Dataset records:

------------------------

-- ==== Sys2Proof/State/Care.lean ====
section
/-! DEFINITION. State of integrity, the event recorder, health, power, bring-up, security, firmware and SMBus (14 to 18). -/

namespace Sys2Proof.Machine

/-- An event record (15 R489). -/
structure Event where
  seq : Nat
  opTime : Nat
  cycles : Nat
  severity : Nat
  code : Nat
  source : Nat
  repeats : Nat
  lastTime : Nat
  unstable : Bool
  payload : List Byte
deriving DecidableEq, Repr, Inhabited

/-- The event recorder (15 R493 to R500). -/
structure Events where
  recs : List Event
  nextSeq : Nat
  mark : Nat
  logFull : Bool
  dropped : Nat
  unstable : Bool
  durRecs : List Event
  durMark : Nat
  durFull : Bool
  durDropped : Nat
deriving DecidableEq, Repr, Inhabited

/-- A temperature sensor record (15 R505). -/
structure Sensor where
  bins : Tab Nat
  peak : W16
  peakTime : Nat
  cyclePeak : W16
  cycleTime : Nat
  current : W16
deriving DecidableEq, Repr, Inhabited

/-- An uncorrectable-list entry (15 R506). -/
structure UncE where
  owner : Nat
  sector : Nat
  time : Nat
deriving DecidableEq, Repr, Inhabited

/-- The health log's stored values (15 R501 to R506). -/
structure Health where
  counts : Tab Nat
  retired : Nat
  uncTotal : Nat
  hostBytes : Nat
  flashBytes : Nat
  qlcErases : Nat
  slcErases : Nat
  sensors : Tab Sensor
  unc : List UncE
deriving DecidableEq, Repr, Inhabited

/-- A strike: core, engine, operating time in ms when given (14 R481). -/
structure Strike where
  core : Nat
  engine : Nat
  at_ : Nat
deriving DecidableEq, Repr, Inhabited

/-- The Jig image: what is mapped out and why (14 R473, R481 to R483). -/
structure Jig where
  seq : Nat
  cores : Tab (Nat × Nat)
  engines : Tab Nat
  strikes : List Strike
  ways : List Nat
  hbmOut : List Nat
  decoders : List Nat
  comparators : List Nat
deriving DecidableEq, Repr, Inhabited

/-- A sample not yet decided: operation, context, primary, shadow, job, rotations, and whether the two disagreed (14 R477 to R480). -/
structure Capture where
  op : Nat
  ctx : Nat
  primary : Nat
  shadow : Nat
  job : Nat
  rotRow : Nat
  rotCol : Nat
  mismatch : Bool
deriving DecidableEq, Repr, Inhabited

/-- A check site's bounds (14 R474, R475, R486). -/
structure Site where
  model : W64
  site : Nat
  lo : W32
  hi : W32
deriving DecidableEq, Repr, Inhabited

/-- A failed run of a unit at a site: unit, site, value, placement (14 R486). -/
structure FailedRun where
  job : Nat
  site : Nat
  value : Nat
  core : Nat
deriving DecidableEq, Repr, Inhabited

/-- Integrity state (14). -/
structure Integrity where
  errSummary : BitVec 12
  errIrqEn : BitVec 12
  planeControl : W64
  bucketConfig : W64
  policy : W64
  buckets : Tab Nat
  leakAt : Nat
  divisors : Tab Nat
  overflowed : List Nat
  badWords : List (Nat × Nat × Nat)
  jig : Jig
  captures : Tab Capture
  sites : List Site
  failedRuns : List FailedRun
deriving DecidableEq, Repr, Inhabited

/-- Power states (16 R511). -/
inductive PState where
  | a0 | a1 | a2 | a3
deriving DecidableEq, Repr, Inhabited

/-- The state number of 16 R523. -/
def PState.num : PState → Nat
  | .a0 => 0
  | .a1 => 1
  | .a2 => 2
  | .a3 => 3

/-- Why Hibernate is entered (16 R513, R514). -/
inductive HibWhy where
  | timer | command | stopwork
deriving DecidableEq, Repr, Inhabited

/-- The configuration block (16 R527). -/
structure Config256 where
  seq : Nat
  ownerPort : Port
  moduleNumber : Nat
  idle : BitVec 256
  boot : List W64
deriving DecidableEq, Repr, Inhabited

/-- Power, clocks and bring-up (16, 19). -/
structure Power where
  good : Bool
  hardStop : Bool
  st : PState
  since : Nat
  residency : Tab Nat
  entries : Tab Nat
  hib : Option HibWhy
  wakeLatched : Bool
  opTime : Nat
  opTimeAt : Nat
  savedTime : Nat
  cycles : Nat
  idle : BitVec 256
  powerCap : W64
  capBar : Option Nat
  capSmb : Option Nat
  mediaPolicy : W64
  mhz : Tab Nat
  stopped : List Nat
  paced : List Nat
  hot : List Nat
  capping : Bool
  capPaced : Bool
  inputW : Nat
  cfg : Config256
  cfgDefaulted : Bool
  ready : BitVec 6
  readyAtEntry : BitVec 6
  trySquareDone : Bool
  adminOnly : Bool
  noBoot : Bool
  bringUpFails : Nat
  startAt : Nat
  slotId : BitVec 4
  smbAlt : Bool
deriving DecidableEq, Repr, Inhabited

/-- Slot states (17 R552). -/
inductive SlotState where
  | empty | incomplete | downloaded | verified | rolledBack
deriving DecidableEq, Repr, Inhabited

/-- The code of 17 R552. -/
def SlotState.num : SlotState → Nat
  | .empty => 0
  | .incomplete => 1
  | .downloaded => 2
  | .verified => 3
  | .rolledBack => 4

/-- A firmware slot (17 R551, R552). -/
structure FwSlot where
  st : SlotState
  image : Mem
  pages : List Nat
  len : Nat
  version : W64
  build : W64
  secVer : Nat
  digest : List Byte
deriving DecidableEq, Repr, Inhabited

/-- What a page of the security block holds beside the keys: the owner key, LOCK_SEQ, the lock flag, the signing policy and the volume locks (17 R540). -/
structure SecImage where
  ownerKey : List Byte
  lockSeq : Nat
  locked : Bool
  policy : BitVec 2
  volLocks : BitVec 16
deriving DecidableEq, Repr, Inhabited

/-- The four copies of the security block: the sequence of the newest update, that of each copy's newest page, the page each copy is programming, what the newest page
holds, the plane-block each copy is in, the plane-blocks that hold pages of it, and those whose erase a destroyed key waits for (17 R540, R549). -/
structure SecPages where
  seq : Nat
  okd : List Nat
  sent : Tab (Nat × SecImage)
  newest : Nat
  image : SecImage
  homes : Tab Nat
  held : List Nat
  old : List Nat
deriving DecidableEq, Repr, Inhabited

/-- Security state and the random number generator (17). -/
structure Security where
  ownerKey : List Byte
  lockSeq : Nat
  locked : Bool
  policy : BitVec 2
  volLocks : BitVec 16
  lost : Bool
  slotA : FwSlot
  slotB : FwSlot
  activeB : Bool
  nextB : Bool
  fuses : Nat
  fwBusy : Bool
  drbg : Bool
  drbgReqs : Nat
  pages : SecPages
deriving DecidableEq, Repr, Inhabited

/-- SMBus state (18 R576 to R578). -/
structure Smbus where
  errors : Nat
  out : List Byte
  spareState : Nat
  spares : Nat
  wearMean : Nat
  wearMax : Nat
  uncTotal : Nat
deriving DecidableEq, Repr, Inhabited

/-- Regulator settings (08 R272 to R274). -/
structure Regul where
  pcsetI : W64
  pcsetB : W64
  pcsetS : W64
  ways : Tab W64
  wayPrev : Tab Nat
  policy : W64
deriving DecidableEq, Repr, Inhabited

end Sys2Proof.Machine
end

------------------------

• **Task objective**:
Filter the entries down to the lines that include the string "verified".

• **Response area**:
  | empty | incomplete | downloaded | verified | rolledBack
  | .verified => 3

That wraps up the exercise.